Hace un siglo, cuando Harrods decidió instalar su
primer emporio en el extranjero, eligió Buenos Aires. En 1914, la
Argentina se destacó como el país del futuro. Su economía había crecido
más rápido que la de Estados Unidos durante las cuatro décadas previas.
Su PBI per cápita era más alto que el de
Alemania, Francia o Italia. Se jactaba maravillosamente de sus fértiles
tierras para agricultura, su clima soleado, una nueva democracia (el
sufragio universal masculino fue introducido en 1912), una población
educada y el baile más erótico del mundo. Los inmigrantes bailaban tango
fueran de donde fueran. Para los jóvenes y ambiciosos, la elección
entre la Argentina y California era difícil.
Todavía hay muchas cosas para amar sobre la
Argentina, desde las gloriosas tierras desoladas de la Patagonia al
mejor jugador de fútbol del mundo, Lionel Messi. Los argentinos siguen
siendo los más lindos del planeta. Pero su país es una ruina. Harrods
cerró en 1998. La Argentina está otra vez en el centro de una crisis de
los mercados emergentes. Esto puede ser atribuido a la incompetencia de
la presidenta, Cristina Fernández, pero ella es sólo la última en una
sucesión de populistas económicamente analfabetos, que llega hasta Juan y
Eva (Evita) Perón, y antes. Olvídense de competir con los alemanes. Los
chilenos y los uruguayos, los países locales a los cuales la Argentina
solía mirar desde arriba, son ahora más ricos. A los chicos de esos dos
países -y de Brasil y México también- les va mejor en las pruebas
internacionales.
¿Por qué extenderse sobre una sola tragedia
nacional? Cuando la gente considera qué es lo mejor que le podría pasar a
su país, piensan en el totalitarismo. Dado el fracaso del comunismo,
ese destino no parece probable. Si Indonesia estuviera por hervir, sus
ciudadanos difícilmente mirarían hacia Corea del Norte como un modelo;
los gobiernos en Madrid o Atenas no están citando a Lenin como la
respuesta a sus esfuerzos con el euro. El peligro real está
involuntariamente atrayendo a la Argentina del siglo XXI. Dormirse en
forma casual en un firme declive no sería difícil. El extremismo no es
un ingrediente necesario, al menos no tanto: instituciones débiles,
políticos de nacimiento, dependencia vaga en unos cuantos activos y una
persistente negativa a enfrentarse a la realidad serán suficientes.
Como en cualquier otro país, la historia de la
Argentina es única. Tuvo mala suerte. Su economía a base de la
exportación fue magullada por el proteccionismo de los años de
entreguerra. Se confió demasiado en Gran Bretaña como socio comercial.

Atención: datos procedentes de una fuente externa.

-- ==== Sys2Proof/Machine/Matrix.lean ====
section
/-! DEFINITION. Macros, tiles, format descriptors and the matrix array: the instructions 0xD0 to 0xD9 and the events of their commands
(chapter 16, R86 to R95). -/

namespace Sys2Proof.Machine

/-! ### Objects -/

def Core.tile (c : Core) (t : Nat) : Tile := tget Tile.fresh c.tiles t
def Core.macro8 (c : Core) (m : Nat) : Macro := tget Macro.fresh c.macros m
/-- Tile aT of a block's copy: die, core and physical number. -/
def tileAt (s : State) (b cp t : Nat) : Option (Nat × Nat × Nat) := (s.place b cp).bind (fun p => (p.tiles[t]?).map (fun n => (p.die, p.core, n)))
def State.tile (s : State) (b cp t : Nat) : Tile :=
  match tileAt s b cp t with
  | some (d, c, n) => (s.core d c).tile n
  | none => Tile.fresh
def State.setTile (s : State) (b cp t : Nat) (x : Tile) : State :=
  match tileAt s b cp t with
  | some (d, c, n) => let k := s.core d c
                      s.setCore d c { k with tiles := tset k.tiles n x }
  | none => s
def setMacro (s : State) (d c m : Nat) (x : Macro) : State :=
  let k := s.core d c
  s.setCore d c { k with macros := tset k.macros m x }
/-- Tiles of the wave's block (TILES). -/
def tilesOf (s : State) (w : Wave) : Nat := ((s.launchOf w).map (·.tiles)).getD 0

/-! ### Format descriptors (R328, R329) -/

def fdFmt (x : W64) : Nat := bits x.toNat 0 4
def fdSc (x : W64) : Bool := x.getLsbD 4
def fdScale (x : W64) : Nat := bits x.toNat 8 20
def fdSuper (x : W64) : Nat := bits x.toNat 28 20
def fdStride (x : W64) : Nat := bits x.toNat 48 16
/-- Bits of an element (Table 3.9). -/
def elemBits (fmt : Nat) : Nat := if fmt = 1 ∨ fmt = 2 then 16 else if fmt = 3 ∨ fmt = 4 ∨ fmt = 6 then 8 else 4
/-- The checks of R329. -/
def fdBad (x : W64) : Bool :=
  let f := fdFmt x
  decide (f = 0) || decide (8 < f) || bits x.toNat 5 3 != 0
    || (fdSc x && (f == 1 || f == 2)) || (!fdSc x && f == 8)
    || (fdSc x && decide (3 ≤ f ∧ f ≤ 7) && fdScale x % 4 != 0) || fdSuper x % 4 != 0
    || fdStride x == 0 || fdStride x % 16 != 0 || (fdSc x && fdStride x % (8 * elemBits f) != 0)
/-- fdl (R329): its result is written 2 cycles after issue (R346). -/
def execFdl (c : Cm) (n : BitVec 3) (a : SPair) (s : State) : Host.Outcome State Fault Refusal :=
  issueE s (.fdl c n a) c (fun s i =>
    let x := spair s i.w a
    some (poisonGate s i x.2 (fun s i =>
      if fdBad x.1 then trapIs s i 0x202 0
      else writeFd s i.u.w n.toNat x.1 2)))

/-! ### Elements and blocks (R77 to R94) -/

/-- The signed codebook of Table 3.6. -/
def q4nBook : List Int := [-127, -90, -68, -51, -37, -24, -12, 0, 11, 22, 33, 45, 58, 73, 93, 127]
def nfmtOf (fmt : Nat) : NFmt := if fmt = 3 then .e4m3 else if fmt = 4 then .e5m2 else if fmt = 5 then .e2m1 else if fmt = 6 then .i8 else .i4
/-- The value of an element code. -/
def elemVal (fmt code : Nat) : FV :=
  if fmt = 1 then fp16.dec code
  else if fmt = 2 then bf16.dec code
  else if fmt = 8 then let v := q4nBook.getD code 0
                       .fin (decide (v < 0)) v.natAbs 0
  else let x := nDec (nfmtOf fmt) code
       .fin x.1 x.2.1 x.2.2
/-- Passes W of A (Table 3.11). -/
def passes (fmt : Nat) : Nat := if fmt = 7 then 4 else if fmt = 5 then 5 else if fmt = 1 ∨ fmt = 2 then 16 else 8
/-- floor(log2 |x|) of a nonzero value. -/
def topExp : FV → Option Int
  | .fin _ m e => if m = 0 then none else some ((Nat.log2 m : Int) + e)
  | _ => none
/-- q of an element for exponent E. -/
def alignQ (e0 : Int) : FV → Int
  | .fin n m e => signedMan n (roundToInt .rn n m (e - e0) false)
  | _ => 0
/-- A block turned into integers and one exponent, and whether it holds an infinity or NaN (R92 to R94). -/
def alignBlock (fmt : Nat) (xs : List FV) : List Int × Int × Bool :=
  let bad := xs.any (fun v => match v with | .fin _ _ _ => false | _ => true)
  let e : Int :=
    if fmt = 6 ∨ fmt = 7 then 0
    else if fmt = 5 then -1
    else if fmt = 8 then 0
    else match (xs.filterMap topExp).max? with
      | none => 0
      | some t => t - ((passes fmt : Nat) - 2)
  (xs.map (alignQ e), if fmt = 8 then -14 else e, bad)
/-- The code of element k of a row of bytes. -/
def codeAt (fmt : Nat) (row : List Byte) (k : Nat) : Nat :=
  if elemBits fmt = 16 then leVal ((row.drop (2 * k)).take 2)
  else if elemBits fmt = 8 then (row.getD k 0).toNat
  else bits (row.getD (k / 2) 0).toNat (4 * (k % 2)) 4

/-! ### Commands at the array (R334) -/

/-- Macros of one B block for formats of a width (R326). -/
def blockMacros (fd : W64) : Nat := if elemBits (fdFmt fd) = 16 then 2 else 1
/-- Macros that a command names on its core: the formats that mx accepts together have one width (Table 16.2). -/
def macrosOf : MxKind → List Nat
  | .mx _ fd _ m0 nb _ => (List.range (blockMacros fd * nb)).map (· + m0)
  | .ldb m fd _ _ => (List.range (blockMacros fd)).map (· + m)
  | .st _ _ _ _ _ _ _ => []
/-- The commands of a core that a predicate picks, but for those in a replay queue: these hold no load back (R332; entry 69). -/
def mxsOf (s : State) (r : WaveRef) (p : MxCmd → Bool) : List (Nat × MxCmd) :=
  s.mxs.filter (fun (m : Nat × MxCmd) => m.2.w.die == r.die && m.2.w.core == r.core && m.2.st != .held && p m.2)
/-- The issued format, tag and owner of a macro (R331): those of the last load accepted for it that is outstanding, else of its contents. -/
def issued (s : State) (r : WaveRef) (n : Nat) : Nat × BitVec 16 × Nat :=
  let x := (s.coreOf r).macro8 n
  (mxsOf s r (fun y => match y.kind with | .ldb _ _ _ _ => (macrosOf y.kind).contains n | _ => false)).foldl
    (fun a y => match y.2.kind with | .ldb _ fd _ tag => (fdFmt fd, tag, y.2.block) | _ => a) (x.fmt, x.tag, x.owner)
def isMx : MxKind → Bool
  | .mx _ _ _ _ _ _ => true
  | _ => false
def mxTile : MxKind → Option Nat
  | .mx t _ _ _ _ _ => some t
  | _ => none
/-- Uncommitted mx of a block's copy on a tile. -/
def mxOn (s : State) (b cp t : Nat) : List (Nat × MxCmd) :=
  s.mxs.filter (fun (m : Nat × MxCmd) => m.2.block == b && m.2.bcopy == cp && mxTile m.2.kind == some t)
/-- Those queued or running at the array. -/
def mxAtArray (s : State) (b cp t : Nat) : Bool := (mxOn s b cp t).any (fun m => m.2.st != .held)
/-- An interlocked wave's mx on a tile that have not committed (R48); those of a replay queue are accepted again only after it (R336). -/
def tileStall (s : State) (i : Issue) (t : Nat) : Bool :=
  i.w.ilk && (mxOn s i.w.block i.w.copy t).any (fun m => m.2.wuid == i.w.uid && m.2.st != .held)
/-- Accepted unfinished commands of a wave. -/
def mxCount (s : State) (uid : Nat) : Nat := (s.mxs.filter (fun (m : Nat × MxCmd) => m.2.wuid == uid && m.2.st != .held)).length
/-- Earlier commands of the same core. -/
def mxBefore (s : State) (o : Nat) (x : MxCmd) : List (Nat × MxCmd) := (mxsOf s x.w (fun _ => true)).filter (fun m => decide (m.1 < o))
def shares (a b : List Nat) : Bool := a.any (fun m => b.contains m)
/-- A command finishes. -/
def mxFinish (s : State) (o : Nat) : State := { s with mxs := tdel s.mxs o }
/-- A matrix command stalls at issue: as any engine command, or as a ninth unfinished one (R334). -/
def mxStall (s : State) (i : Issue) : Bool := engStall s i false || decide (8 ≤ mxCount s i.w.uid)
/-- Accept a command: it joins the wave's open batch (R339). -/
def acceptMx (s : State) (i : Issue) (k : MxKind) (gated : Bool) (pc : Addr) (word : W64) : State :=
  let id := s.nextId
  let x : MxCmd := ⟨i.u.w, i.w.uid, i.w.block, i.w.copy, i.w.asid, k, .waiting, s.cyc i.u.w.die, i.w.bc, [], false, gated, pc, word, [], false, false⟩
  { s with nextId := id + 1, mxs := s.mxs ++ [(id, x)] }.updWave i.u.w (fun w => { w with openBatch := w.openBatch ++ [id] })

/-! ### mx (R341) -/

/-- The first failing check of an issue: a trap, or a fault of the lanes of E. -/
inductive MxBad where
  | trap (cause : Nat)
  | fault (cause : Nat)
deriving DecidableEq, Repr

Los Perón eran populistas inusualmente seductores. Como la mayor parte
de los países de América latina, la Argentina abrazó el Consenso de
Washington a favor del libre mercado y la privatización en los 1990s y
sujetó el valor del peso al del dólar. Pero la crisis de 2001 fue
particularmente salvaje y dejó a los argentinos permanentemente
desconfiados de la reforma liberal
La mala fortuna no es la única culpable, sin
embargo. En su economía, sus políticas y su reticencia a la reforma, el
declive de la Argentina ha sido largamente auto inflingido.
Las materias primas, la gran fuerza de la Argentina
en 1914, se transformó en una maldición. Hace un siglo, el país era un
temprano innovador tecnológico -la refrigeración de las exportaciones de
carne era la aplicación matadora de ese tiempo- pero nunca trató de
agregar valor a su comida (incluso hoy, su cocina se basa en tomar la
mejor carne del mundo y quemarla). Los Perón construyeron una economía
cerrada que protegía sus industrias ineficientes; los generales de Chile
se abrieron en los 1970s y avanzaron.
El proteccionismo de la Argentina ha indefinido al
Mercosur, el pacto de comercio local. El gobierno de la señora Fernández
no sólo grava impuestos sobre tarifas o bienes importados; también
cobra impuestos a las exportaciones del campo.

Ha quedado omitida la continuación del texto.